* Information provided *

/-- Overflow comes of an exact result that is no Word, CapacityExceeded of a checked write address. -/
theorem raisesWithCause_outcomeOf (i : Instr) (s : State) : (outcomeOf i s).RaisesWithCause s.cfg := by
  cases i with
  | add p0 p1 p2 => exact raisesWithCause_withReadReadWrite p0 p1 p2 fun a b => raisesWithCause_storeExact (a + b)
  | mul p0 p1 p2 => exact raisesWithCause_withReadReadWrite p0 p1 p2 fun a b => raisesWithCause_storeExact (a * b)
  | lt p0 p1 p2 | eq p0 p1 p2 =>
    exact raisesWithCause_withReadReadWrite p0 p1 p2 fun _ _ d => raisesWithCause_storeAt d _ {}
  | inp p =>
    refine raisesWithCause_writeParam p fun d => ?_
    unfold actIn
    split
    · exact raisesWithCause_of_ne (by simp)
    · exact raisesWithCause_storeAt d _ _
  | out p =>
    refine raisesWithCause_readParam p fun v => raisesWithCause_of_ne fun k => ?_
    cases h : outputFull s <;> simp [actOut, h]
  | jnz p0 p1 | jz p0 p1 =>
    exact raisesWithCause_readParam p0 fun _ => raisesWithCause_readParam p1 fun t => raisesWithCause_jumpIf _ t
  | arb p =>
    refine raisesWithCause_readParam p fun v => ?_
    unfold actArb
    split
    · exact raisesWithCause_of_ne (by simp)
    · rename_i hv
      exact raisesWithCause_raise ⟨s.rb + v, by simpa using hv⟩
  | halt => exact raisesWithCause_of_ne (by simp [outcomeOf, outcomeHalt])

/-- A commit records the fault its outcome raises, or the Overflow of the advance (R76). -/
theorem canRaise_of_commit {n : Nat} {o : ActOutcome} {r : FaultRecord} (ho : o.RaisesWithCause s.cfg)
    (hfr : s.fr = none) (hr : (commit n o s).1.fr = some r) : s.cfg.CanRaise r.kind := by
  cases o with
  | advance e =>
    cases hip : s.cfg.aboveMax (s.ip + n) with
    | true =>
      rw [commit_advance_of_aboveMax e hip] at hr
      cases hr
      exact Config.canRaise_overflow_of_aboveMax hip
    | false => simp [commit_advance_of_not_aboveMax e hip, hfr] at hr
  | raise k =>
    cases hr
    exact ho k rfl
  | jumpTo | halt | hold => simp [commit, hfr] at hr

theorem canRaise_of_fetchInstr_error {k : FaultKind} (h : fetchInstr s = .error k) : c.CanRaise k := by
  unfold fetchInstr at h
  split at h
  · cases h; exact trivial
  · split at h <;> cases h
    exact c.canRaise_of_decode_error ‹_›

/-- A step records only a fault that the configuration has a cause for. -/
theorem canRaise_of_step {t : State} {r : FaultRecord} (h : step s = .next t) (hfr : s.fr = none)
    (hr : t.fr = some r) : s.cfg.CanRaise r.kind := by
  rw [step_eq_next_stepResponse] at h
  cases h
  rcases stepResponse_cases s with ⟨r', hr', -⟩ | ⟨-, -, h⟩ | ⟨k, -, -, hk, h⟩ | ⟨i, -, -, -, h⟩
  · simp [hfr] at hr'
  · rw [h] at hr; cases hr; exact trivial
  · rw [h] at hr; cases hr; exact canRaise_of_fetchInstr_error hk
  · rw [h] at hr; exact canRaise_of_commit (raisesWithCause_outcomeOf i s) hfr hr

end

/-- Settles O41: without a bound there is no cause for either kind. -/
theorem unboundedInstancesNeverOverflow : Obligations.UnboundedInstancesNeverOverflow := by
  intro s t r h hfr hr hw
  have hcause := canRaise_of_step h hfr hr
  refine ⟨fun hk => ?_, fun hm hk => ?_⟩
  · exact Config.not_canRaise_overflow hw (hk ▸ hcause)
  · exact Config.not_canRaise_capacityExceeded hw hm (hk ▸ hcause)

end Sys2Proof.Machine

/-! ### A store at commit, and the instructions of format F3RRW (40_arithmetic.md R100, R101) -/

namespace Sys2Proof.Machine

section

variable {i : Instr} {s : State} {d : Int} {v : Word} {e : Effects}

theorem exec_of_outcome_raise {k : FaultKind} (h : outcomeOf i s = .raise k) :
    exec i s = .next (takeFault k s) := by
  rw [exec_eq_commit, h]
  rfl

theorem exec_of_outcome_advance_aboveMax (h : outcomeOf i s = .advance e)
    (hip : s.cfg.aboveMax (s.ip + i.opcode.stride) = true) : exec i s = .next (takeFault .overflow s) := by
  rw [exec_eq_commit, h, commit_advance_of_aboveMax e hip, faulted_fst]

theorem storeAt_of_neg (hd : d < 0) : storeAt s d v e = .raise .invalidAddress := by
  rw [storeAt, checkWriteAddr_of_neg s.cfg hd, withArg_error]

theorem storeAt_of_atCap (hd : 0 ≤ d) (hcap : s.cfg.atCap d = true) :
    storeAt s d v e = .raise .capacityExceeded := by
  rw [storeAt, checkWriteAddr_of_nonneg s.cfg hd, if_pos hcap, withArg_error]

theorem storeAt_of_not_atCap (hd : 0 ≤ d) (hcap : s.cfg.atCap d = false) :
    storeAt s d v e = .advance { e with store := some (d.toNat, v) } := by
  rw [storeAt, checkWriteAddr_of_nonneg s.cfg hd, if_neg (by simp [hcap]), withArg_ok]

theorem applyEffects_store (s : State) (a : Nat) (v : Word) :
    applyEffects { store := some (a, v) } s = memWrite s a v := by
  simp [applyEffects, memWrite]

theorem storeExact_of_not_inWord (hw : s.cfg.inWord v = false) : storeExact s v d = .raise .overflow := by
  rw [storeExact, if_neg (by simp [hw])]

theorem storeExact_of_inWord (hw : s.cfg.inWord v = true) : storeExact s v d = storeAt s d v {} := by
  rw [storeExact, if_pos hw]

/-- The effect of storing an exact result, and its faults in the order of R249: the result, the address, the
advance. -/
theorem exec_of_outcome_storeExact (hout : outcomeOf i s = storeExact s v d) :
    (s.cfg.inWord v = true → 0 ≤ d → s.cfg.atCap d = false →
      s.cfg.aboveMax (s.ip + i.opcode.stride) = false →
      exec i s = .next { memWrite s d.toNat v with ip := s.ip + i.opcode.stride }) ∧
    (s.cfg.inWord v = false → exec i s = .next (takeFault .overflow s)) ∧
    (s.cfg.inWord v = true → d < 0 → exec i s = .next (takeFault .invalidAddress s)) ∧
    (s.cfg.inWord v = true → 0 ≤ d → s.cfg.atCap d = true →
      exec i s = .next (takeFault .capacityExceeded s)) ∧
    (s.cfg.inWord v = true → 0 ≤ d → s.cfg.atCap d = false →
      s.cfg.aboveMax (s.ip + i.opcode.stride) = true → exec i s = .next (takeFault .overflow s)) := by
  have hstore : s.cfg.inWord v = true → outcomeOf i s = storeAt s d v {} := fun hw =>
    hout.trans (storeExact_of_inWord hw)
  refine ⟨fun hw hd hcap hip => ?_, fun hw => ?_, fun hw hd => ?_, fun hw hd hcap => ?_,
    fun hw hd hcap hip => ?_⟩
  · rw [exec_of_outcome_advance ((hstore hw).trans (storeAt_of_not_atCap hd hcap)) hip, applyEffects_store]
  · exact exec_of_outcome_raise (hout.trans (storeExact_of_not_inWord hw))
  · exact exec_of_outcome_raise ((hstore hw).trans (storeAt_of_neg hd))
  · exact exec_of_outcome_raise ((hstore hw).trans (storeAt_of_atCap hd hcap))
  · exact exec_of_outcome_advance_aboveMax ((hstore hw).trans (storeAt_of_not_atCap hd hcap)) hip

end

section

variable {i : Instr} {s : State} {p0 p1 p2 : Param}

/-- The opcode word of three parameters in decimal fields (R60). -/
theorem encode_of_three_params (hp : i.params = [p0, p1, p2]) :
    encode i = [((i.opcode.number + 100 * p0.mode.digit + 1000 * p1.mode.digit + 10000 * p2.mode.digit : Nat) :
      Int), p0.raw, p1.raw, p2.raw] := by
  have hfields : i.opcode.number + 100 * modeNumber i.params =
      i.opcode.number + 100 * p0.mode.digit + 1000 * p1.mode.digit + 10000 * p2.mode.digit := by
    rw [hp]
    simp only [modeNumber]
    omega
  rw [encode_eq_of_fields hfields, hp]
  rfl

theorem withReadReadWrite_of_ok {a b : Word} {d : Int} {act : Word → Word → Int → ActOutcome}
    (h0 : readParam p0 s = .ok a) (h1 : readParam p1 s = .ok b) (h2 : writeParam p2 s = .ok d) :
    withReadReadWrite p0 p1 p2 s act = act a b d := by
  rw [withReadReadWrite, h0, withArg_ok, h1, withArg_ok, h2, withArg_ok]

/-- The faults of the parameters of format F3RRW in index order: each is the first that fails (R69). -/
theorem exec_readReadWrite_faults (hr : i.opcode.roles = [.read, .read, .write]) (hp : i.params = [p0, p1, p2]) :
    (∀ k, readParam p0 s = .error k → exec i s = .next (takeFault k s)) ∧
    (∀ a k, readParam p0 s = .ok a → readParam p1 s = .error k → exec i s = .next (takeFault k s)) ∧
    (∀ a b k, readParam p0 s = .ok a → readParam p1 s = .ok b → writeParam p2 s = .error k →
      exec i s = .next (takeFault k s)) := by
  refine ⟨fun k h0 => ?_, fun a k h0 h1 => ?_, fun a b k h0 h1 h2 => ?_⟩
  · exact firstFailingParameterEndsTheStep i s k (by simp [hr, hp, resolutionFault, h0])
  · exact firstFailingParameterEndsTheStep i s k (by simp [hr, hp, resolutionFault, h0, h1])
  · exact firstFailingParameterEndsTheStep i s k (by simp [hr, hp, resolutionFault, h0, h1, h2])

end

/-- Settles O12: once the parameters resolve, the outcome is an exact store of the sum. -/
theorem addStoresTheExactSum : Obligations.AddStoresTheExactSum := by
  intro s p0 p1 p2
  obtain ⟨h0, h1, h2⟩ := exec_readReadWrite_faults (i := .add p0 p1 p2) (s := s) rfl rfl
  exact ⟨encode_of_three_params rfl, h0, h1, h2, fun a b d ha hb hd =>
    exec_of_outcome_storeExact (i := .add p0 p1 p2) (v := a + b) (withReadReadWrite_of_ok ha hb hd)⟩

/-- Settles O13: once the parameters resolve, the outcome is an exact store of the product. -/
theorem mulStoresTheExactProduct : Obligations.MulStoresTheExactProduct := by
  intro s p0 p1 p2
  obtain ⟨h0, h1, h2⟩ := exec_readReadWrite_faults (i := .mul p0 p1 p2) (s := s) rfl rfl
  exact ⟨encode_of_three_params rfl, h0, h1, h2, fun a b d ha hb hd =>
    exec_of_outcome_storeExact (i := .mul p0 p1 p2) (v := a * b) (withReadReadWrite_of_ok ha hb hd)⟩

end Sys2Proof.Machine

/-! ### Holds and stores at commit, and the instructions of one parameter (41_io.md R120, R121) -/

namespace Sys2Proof.Machine

section

variable {i : Instr} {s : State} {p : Param} {d : Int} {v : Word} {q : List Word} {e : Effects}

/-- The opcode word of one parameter in decimal fields (R60). -/
theorem encode_of_one_param (hp : i.params = [p]) :
    encode i = [((i.opcode.number + 100 * p.mode.digit : Nat) : Int), p.raw] := by
  have hfields : i.opcode.number + 100 * modeNumber i.params = i.opcode.number + 100 * p.mode.digit := by
    rw [hp, modeNumber, modeNumber, Nat.mul_zero, Nat.add_zero]
  rw [encode_eq_of_fields hfields, hp]
  rfl

/-- An instruction of one parameter ends with the fault of that parameter, whatever its role (R69). -/
theorem exec_of_resolutionFault {role : Role} {k : FaultKind} (hr : i.opcode.roles = [role])
    (hp : i.params = [p]) (h : resolutionFault s (role, p) = some k) : exec i s = .next (takeFault k s) :=
  firstFailingParameterEndsTheStep i s k (by simp [hr, hp, h])

theorem resolutionFault_read_of_error {k : FaultKind} (h : readParam p s = .error k) :
    resolutionFault s (.read, p) = some k := by
  simp [resolutionFault, h]

theorem resolutionFault_write_of_immediate (h : p.mode = .immediate) :
    resolutionFault s (.write, p) = some .invalidParameterMode := by
  simp [resolutionFault, writeParam, h]

/-- A hold leaves the state and answers its own status (R74). -/
theorem exec_and_commit_of_outcome_hold {h : Hold} (hout : outcomeOf i s = .hold h) :
    exec i s = .next s ∧ commit i.opcode.stride (outcomeOf i s) s = (s, h.result) := by
  rw [exec_eq_commit, hout]
  exact ⟨rfl, rfl⟩

/-- The effect of a checked store, and its faults in the order of R249: the address, the advance. -/
theorem exec_of_outcome_storeAt (hout : outcomeOf i s = storeAt s d v e) :
    (0 ≤ d → s.cfg.atCap d = false → s.cfg.aboveMax (s.ip + i.opcode.stride) = false →
      exec i s = .next { applyEffects { e with store := some (d.toNat, v) } s with
        ip := s.ip + i.opcode.stride }) ∧
    (d < 0 → exec i s = .next (takeFault .invalidAddress s)) ∧
    (0 ≤ d → s.cfg.atCap d = true → exec i s = .next (takeFault .capacityExceeded s)) ∧
    (0 ≤ d → s.cfg.atCap d = false → s.cfg.aboveMax (s.ip + i.opcode.stride) = true →
      exec i s = .next (takeFault .overflow s)) := by
  refine ⟨fun hd hcap hip => ?_, fun hd => ?_, fun hd hcap => ?_, fun hd hcap hip => ?_⟩
  · exact exec_of_outcome_advance (hout.trans (storeAt_of_not_atCap hd hcap)) hip
  · exact exec_of_outcome_raise (hout.trans (storeAt_of_neg hd))
  · exact exec_of_outcome_raise (hout.trans (storeAt_of_atCap hd hcap))
  · exact exec_of_outcome_advance_aboveMax (hout.trans (storeAt_of_not_atCap hd hcap)) hip

/-! ### IN (R120) -/

theorem outcomeOf_inp_of_ok (hd : writeParam p s = .ok d) : outcomeOf (.inp p) s = actIn s d := by
  rw [outcomeOf, outcomeIn, hd, withArg_ok]

theorem actIn_of_nil (hq : s.inq = []) : actIn s d = .hold .awaitInput := by
  rw [actIn, hq]

theorem actIn_of_cons (hq : s.inq = v :: q) : actIn s d = storeAt s d v { popsInput := true } := by
  rw [actIn, hq]

theorem applyEffects_store_pop (hq : s.inq = v :: q) (a : Nat) :
    applyEffects { store := some (a, v), popsInput := true } s = { memWrite s a v with inq := q } := by
  simp [applyEffects, memWrite, hq]

/-! ### OUT (R121) -/

theorem outcomeOf_out_of_ok (hv : readParam p s = .ok v) : outcomeOf (.out p) s = actOut s v := by
  rw [outcomeOf, outcomeOut, hv, withArg_ok]

theorem outputFull_iff : outputFull s = true ↔ s.cfg.outCap = some s.outq.length := by
  rw [outputFull, beq_iff_eq]

theorem actOut_of_full (h : s.cfg.outCap = some s.outq.length) : actOut s v = .hold .awaitOutputSpace := by
  rw [actOut, if_pos (outputFull_iff.2 h)]

theorem actOut_of_not_full (h : s.cfg.outCap ≠ some s.outq.length) :
    actOut s v = .advance { push := some v } := by
  rw [actOut, if_neg (mt outputFull_iff.1 h)]

theorem applyEffects_push (s : State) (v : Word) :
    applyEffects { push := some v } s = { s with outq := s.outq ++ [v] } := rfl

end

/-- Settles O14: once the address resolves, the head of INQ, where there is one, is stored and popped. -/
theorem inStoresTheOldestInput : Obligations.InStoresTheOldestInput := by
  intro s p
  refine ⟨encode_of_one_param rfl,
    fun hm => exec_of_resolutionFault rfl rfl (resolutionFault_write_of_immediate hm),
    fun d hd => ⟨fun hq => ?_, fun v q hq => ?_⟩⟩
  · exact exec_and_commit_of_outcome_hold ((outcomeOf_inp_of_ok hd).trans (actIn_of_nil hq))
  · have hstore := exec_of_outcome_storeAt ((outcomeOf_inp_of_ok hd).trans (actIn_of_cons hq))
    rw [applyEffects_store_pop hq] at hstore
    exact hstore

/-- Settles O15: once the value is read, it is pushed unless OUTQ is full. -/
theorem outAppendsTheValue : Obligations.OutAppendsTheValue := by
  intro s p
  refine ⟨encode_of_one_param rfl,
    fun k hk => exec_of_resolutionFault rfl rfl (resolutionFault_read_of_error hk),
    fun v hv => ⟨fun hfull => ?_, fun hfull hip => ?_, fun hfull hip => ?_⟩⟩
  · exact exec_and_commit_of_outcome_hold ((outcomeOf_out_of_ok hv).trans (actOut_of_full hfull))
  · rw [exec_of_outcome_advance ((outcomeOf_out_of_ok hv).trans (actOut_of_not_full hfull)) hip,
      applyEffects_push]
    rfl
  · exact exec_of_outcome_advance_aboveMax ((outcomeOf_out_of_ok hv).trans (actOut_of_not_full hfull)) hip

* Brief *
The lines holding the word "only" are the answer. Pull them out of the records and copy them.

* Answer for this exercise *
/-- A step records only a fault that the configuration has a cause for. -/
    simp only [modeNumber]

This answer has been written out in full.